◆ EXERCISE INPUTS:
/-- NV for a signalling operand (R64). -/
def sigFlag (vs : List FVal) : FFlags := FFlags.when (vs.any FVal.isSig) nvFlag

/-! ## Exact sums and products -/

/-- The sum of two exact values, at the lower of their exponents. -/
def exactAdd (a : Int) (ea : Int) (b : Int) (eb : Int) : Int × Int :=
  let e := min ea eb
  (a * 2 ^ (ea - e).toNat + b * 2 ^ (eb - e).toNat, e)

/-- A sum, one rounding: R67's zero signs and invalid cases. -/
def FFmt.addV (f : FFmt) (rm : Rm) (ftz : Bool) (a b : FVal) : Nat × FFlags :=
  match a, b with
  | .inf s, .inf t => if s == t then (f.inf s, 0) else (f.nan, nvFlag)
  | .inf s, _ => (f.inf s, 0)
  | _, .inf t => (f.inf t, 0)
  | .fin s m e, .fin t n d =>
    let r := exactAdd (signed s m) e (signed t n) d
    let zs := if m == 0 && n == 0 && s == t then s else rm == .rd
    f.roundInt rm ftz zs r.1 r.2
  | _, _ => (f.nan, 0)

/-- An exact product; `none` for 0 × ∞. -/
def mulV (a b : FVal) : Option FVal :=
  let s := a.sign != b.sign
  match a, b with
  | .inf _, .inf _ => some (.inf s)
  | .inf _, .fin _ n _ => if n == 0 then Option.none else some (.inf s)
  | .fin _ m _, .inf _ => if m == 0 then Option.none else some (.inf s)
  | .fin _ m e, .fin _ n d => some (.fin s (m * n) (e + d))
  | _, _ => Option.none

/-- a + b (R67). -/
def FFmt.add (f : FFmt) (rm : Rm) (ftz : Bool) (a b : Nat) : Nat × FFlags :=
  let x := f.val ftz a
  let y := f.val ftz b
  match f.firstNan [x, y] with
  | some n => (n, sigFlag [x, y])
  | .none => f.addV rm ftz x y

/-- a − b (R67). -/
def FFmt.sub (f : FFmt) (rm : Rm) (ftz : Bool) (a b : Nat) : Nat × FFlags :=
  let x := f.val ftz a
  let y := f.val ftz b
  match f.firstNan [x, y] with
  | some n => (n, sigFlag [x, y])
  | .none => f.addV rm ftz x y.neg

/-- a × b (R67). -/
def FFmt.mul (f : FFmt) (rm : Rm) (ftz : Bool) (a b : Nat) : Nat × FFlags :=
  let x := f.val ftz a
  let y := f.val ftz b
  match f.firstNan [x, y] with
  | some n => (n, sigFlag [x, y])
  | .none =>
    match mulV x y with
    | some (.fin s m e) => f.round rm ftz s m e
    | some (.inf s) => (f.inf s, 0)
    | _ => (f.nan, nvFlag)

/-- a × b + c with one rounding (R67). -/
def FFmt.fma (f : FFmt) (rm : Rm) (ftz : Bool) (a b c : Nat) : Nat × FFlags :=
  let x := f.val ftz a
  let y := f.val ftz b
  let z := f.val ftz c
  let bad := (x.isInf && y.isZero) || (x.isZero && y.isInf)
  match f.firstNan [x, y, z] with
  | some n => (n, sigFlag [x, y, z] ||| FFlags.when bad nvFlag)
  | .none =>
    match mulV x y with
    | some p => f.addV rm ftz p z
    | .none => (f.nan, nvFlag)

/-- Quotient bits of m ÷ n to at least `bits` places, a sticky bit last, and the exponent it takes. -/
def divBits (bits m n : Nat) : Nat × Int :=
  let k := bits + n.log2 + 1
  let q := (m <<< k) / n
  (2 * q + (if (m <<< k) % n = 0 then 0 else 1), -(k : Int) - 1)
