-- ==== Sys2Proof/Machine/Lane.lean ====
section
/-! DEFINITION. Tiles and the tile-collective instructions of class alu: `tset` and the lane operations
(R59, R77 to R82, R110). -/

namespace Sys2Proof.Machine

/-! ## Tiles (R77, R110) -/

/-- The lowest lane of a fibre's tile. -/
def Fibre.tileBase (f : Fibre) : Nat := f.fid.lane - f.fid.lane % f.tile

/-- The participants of the fibre's group hold one tile size (R77). -/
def tileUniform (vs : List View) (v : View) : Bool :=
  vs.all fun u => u.fib.fid.grp != v.fib.fid.grp || u.fib.tile == v.fib.tile

/-- The participants of the fibre's tile, in ascending lane order. -/
def tileMates (vs : List View) (v : View) : List View :=
  vs.filter fun u => u.fib.fid.grp == v.fib.fid.grp && u.fib.tileBase == v.fib.tileBase

/-- A tile-collective word: `f` gives a participant's effect from its tile's participants, none for no
effect. Participants whose group holds several tile sizes trap 0x02 (R77). -/
def State.tileWord (s : State) (f : List View → View → Option WordRes) : State :=
  let vs := s.views
  (vs.filterMap fun v =>
    (if tileUniform vs v then f (tileMates vs v) v else some v.operandTrap).map fun r => (v, r)).foldl
    (fun acc vr => acc.apply vr.1 vr.2) s

/-- A tile-collective word that gives results to active fibres only: `f` sees the active fibres. -/
def State.laneWord (s : State) (g : Guard) (f : List View → View → WordRes) : State :=
  s.tileWord fun mates v => if v.guard g then some (f (mates.filter (·.guard g)) v) else none

/-- The fibre of a lane among some. -/
def atLane (vs : List View) (l : Nat) : Option View := vs.find? (fun u => u.fib.fid.lane == l)

/-! ## `tset` (R59) -/

/-- T is allowed for a group of width `w`. -/
def tileOk (t : Nat) (w : Nat) : Bool := [2, 4, 8, 16, 32].contains t && decide (t ≤ w)

/-- The trap of a tile's `tset`, or the new size; none when no fibre of the tile supplies. -/
def tsetRes (g : Guard) (b : Src) (mates : List View) : Option (Nat ⊕ Nat) :=
  match mates.find? (·.guard g) with
  | none => none
  | some u =>
    let x := u.src .q64 b
    if x.p then some (.inl 0x0E)
    else if tileOk x.v.toNat u.grp.width then some (.inr x.v.toNat)
    else some (.inl 0x02)

def execTset (g : Guard) (b : Src) (s : State) : Result :=
  let vs := s.views
  .next (vs.foldl (fun acc v =>
    if !tileUniform vs v then acc.apply v v.operandTrap
    else
      match tsetRes g b (tileMates vs v) with
      | some (.inl code) => acc.apply v (.trap code 0 (if code = 2 then v.run.hdr else 0))
      | some (.inr t) => (acc.modFib v.fib.fid fun f => { f with tile := t }).markTook v
      | none => acc) s)

/-! ## Lane operations (R78 to R82) -/

/-- The source lane of a shuffle, if it lies in the tile (R78). -/
def shflLane (m : ShflMode) (v : View) (k : Nat) : Option Nat :=
  let l := v.fib.fid.lane
  let tb := v.fib.tileBase
  let t := v.fib.tile
  match m with
  | .idx => some (tb + k % t)
  | .up => if l < k + tb then none else some (l - k)
  | .down => if tb + t - 1 < l + k then none else some (l + k)
  | .xor => some (tb + ((l - tb) ^^^ (k % t)))

def execShfl (g : Guard) (m : ShflMode) (d a : Opnd) (b : Src) (s : State) : Result :=
  .next (s.laneWord g fun active v =>
    let k := v.src .q64 b
    if k.p then poisonTrap
    else
      let r := match (shflLane m v k.v.toNat).bind (atLane active) with
        | some u => u.rd a
        | none => v.rd a
      one d r.v r.p)

/-- The mask of the active lanes of a tile for which `p` holds, bit 0 the tile's lowest lane. -/
def laneMask (active : List View) (tb : Nat) (p : View → Bool) : Word :=
  BitVec.ofNat 64 ((active.filter p).foldl (fun acc u => acc + 2 ^ (u.fib.fid.lane - tb)) 0)

def execVote (g : Guard) (d : VoteDst) (a : Fin 8) (s : State) : Result :=
  .next (s.laneWord g fun active v =>
    match d with
    | .any p => .preds [(p, active.any (fun u => u.fib.pred a))]
    | .all p => .preds [(p, active.all (fun u => u.fib.pred a))]
    | .bal x => one x (laneMask active v.fib.tileBase (fun u => u.fib.pred a)) false)

/-- R80: the comparison covers the low 32 bits with W = 1. -/
def execMatchL (g : Guard) (w : Bool) (d a : Opnd) (s : State) : Result :=
  .next (s.laneWord g fun active v =>
    let val := fun (u : View) => u.rdAs (intRd w) a
    let m := laneMask active v.fib.tileBase (fun u => lowBits w (val u).v == lowBits w (val v).v)
    one d m (active.any fun u => (val u).p))

/-- One step of a combination (R81): W = 1 works on 32 bits, `.fadd` rounds to nearest even. -/
def laneStep (op : LaneOp) (u w : Bool) (x y : Word) : Word × FFlags :=
  match op with
  | .add => (iaddV false u w x y, 0)
  | .min => (iminV u w x y, 0)
  | .max => (imaxV u w x y, 0)
  | .and => (andV u w x y, 0)
  | .or => (orV u w x y, 0)
  | .xor => (xorV u w x y, 0)
  | .fadd =>
    let r := (fpFmt w).add .rn false (fpBits w x) (fpBits w y)
    (BitVec.ofNat 64 r.1, r.2)

/-- A value as a combination starts from it: extended as R42 gives, FP bits as they are. -/
def laneStart (op : LaneOp) (u w : Bool) (x : Word) : Word :=
  if op == .fadd then BitVec.ofNat 64 (fpBits w x) else extend u w (lowBits w x)

/-- What an exclusive scan starts from (R81). -/
def laneIdentity (op : LaneOp) (u w : Bool) : Word :=
  let n := widthOf w
  match op with
  | .add => 0
  | .min => extend u w (if u then 2 ^ n - 1 else 2 ^ (n - 1) - 1)
  | .max => extend u w (if u then 0 else 2 ^ (n - 1))
  | .and => extend u w (2 ^ n - 1)
  | .or => 0
  | .xor => 0
  | .fadd => BitVec.ofNat 64 (2 ^ (n - 1))

/-- The combinations of the values up to and including each, with the poison of any, and the flags of all
the steps. -/
def laneChain (op : LaneOp) (u w : Bool) : RegCell → List RegCell → List RegCell × FFlags
  | acc, [] => ([acc], 0)
  | acc, c :: cs =>
    let r := laneStep op u w acc.v c.v
    let rest := laneChain op u w ⟨r.1, acc.p || c.p⟩ cs
    (acc :: rest.1, r.2 ||| rest.2)

/-- The inclusive combinations of a tile's active values. -/
def laneScan (op : LaneOp) (u w : Bool) : List RegCell → List RegCell × FFlags
  | [] => ([], 0)
  | c :: cs => laneChain op u w ⟨laneStart op u w c.v, c.p⟩ cs

/-- How a lane operation reads a constant (R27). -/
def laneRd (op : LaneOp) (w : Bool) : Rd := if op == .fadd then fpRd w else intRd w

/-- A lane result; a poisoned one raises no flag (R377, R378). -/
def laneRes (d : Opnd) (c : RegCell) (fl : FFlags) : WordRes :=
  .eff [(d, c)] [] (if c.p then 0 else fl)

def execRedl (g : Guard) (op : LaneOp) (u w : Bool) (d a : Opnd) (s : State) : Result :=
  .next (s.laneWord g fun active _ =>
    let r := laneScan op u w (active.map fun x => x.rdAs (laneRd op w) a)
    laneRes d (r.1.getLastD default) r.2)

/-- R81: an exclusive scan combines the values strictly before the fibre's own. -/
def execScanl (g : Guard) (op : LaneOp) (excl u w : Bool) (d a : Opnd) (s : State) : Result :=
  .next (s.laneWord g fun active v =>
    let cells := active.map fun x => x.rdAs (laneRd op w) a
    let i := active.findIdx (fun x => x.fib.fid == v.fib.fid)
    if excl then
      let r := laneScan op u w cells.dropLast
      laneRes d ((⟨laneIdentity op u w, false⟩ :: r.1).getD i default) r.2
    else
      let r := laneScan op u w cells
      laneRes d (r.1.getD i default) r.2)

def execFirst (g : Guard) (d a : Opnd) (s : State) : Result :=
  .next (s.laneWord g fun active v =>
    let r := match active with | u :: _ => u.rd a | [] => v.rd a
    one d r.v r.p)

end Sys2Proof.Machine
end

◆ WHAT TO WORK ON:
Write out, exactly and with nothing else, the lines of the listing above from its first line through the line with "a − b (R67). -/".

◆ SOLUTION FOR THIS PROBLEM:
/-- NV for a signalling operand (R64). -/
def sigFlag (vs : List FVal) : FFlags := FFlags.when (vs.any FVal.isSig) nvFlag

/-! ## Exact sums and products -/

/-- The sum of two exact values, at the lower of their exponents. -/
def exactAdd (a : Int) (ea : Int) (b : Int) (eb : Int) : Int × Int :=
  let e := min ea eb
  (a * 2 ^ (ea - e).toNat + b * 2 ^ (eb - e).toNat, e)

/-- A sum, one rounding: R67's zero signs and invalid cases. -/
def FFmt.addV (f : FFmt) (rm : Rm) (ftz : Bool) (a b : FVal) : Nat × FFlags :=
  match a, b with
  | .inf s, .inf t => if s == t then (f.inf s, 0) else (f.nan, nvFlag)
  | .inf s, _ => (f.inf s, 0)
  | _, .inf t => (f.inf t, 0)
  | .fin s m e, .fin t n d =>
    let r := exactAdd (signed s m) e (signed t n) d
    let zs := if m == 0 && n == 0 && s == t then s else rm == .rd
    f.roundInt rm ftz zs r.1 r.2
  | _, _ => (f.nan, 0)

/-- An exact product; `none` for 0 × ∞. -/
def mulV (a b : FVal) : Option FVal :=
  let s := a.sign != b.sign
  match a, b with
  | .inf _, .inf _ => some (.inf s)
  | .inf _, .fin _ n _ => if n == 0 then Option.none else some (.inf s)
  | .fin _ m _, .inf _ => if m == 0 then Option.none else some (.inf s)
  | .fin _ m e, .fin _ n d => some (.fin s (m * n) (e + d))
  | _, _ => Option.none

/-- a + b (R67). -/
def FFmt.add (f : FFmt) (rm : Rm) (ftz : Bool) (a b : Nat) : Nat × FFlags :=
  let x := f.val ftz a
  let y := f.val ftz b
  match f.firstNan [x, y] with
  | some n => (n, sigFlag [x, y])
  | .none => f.addV rm ftz x y

/-- a − b (R67). -/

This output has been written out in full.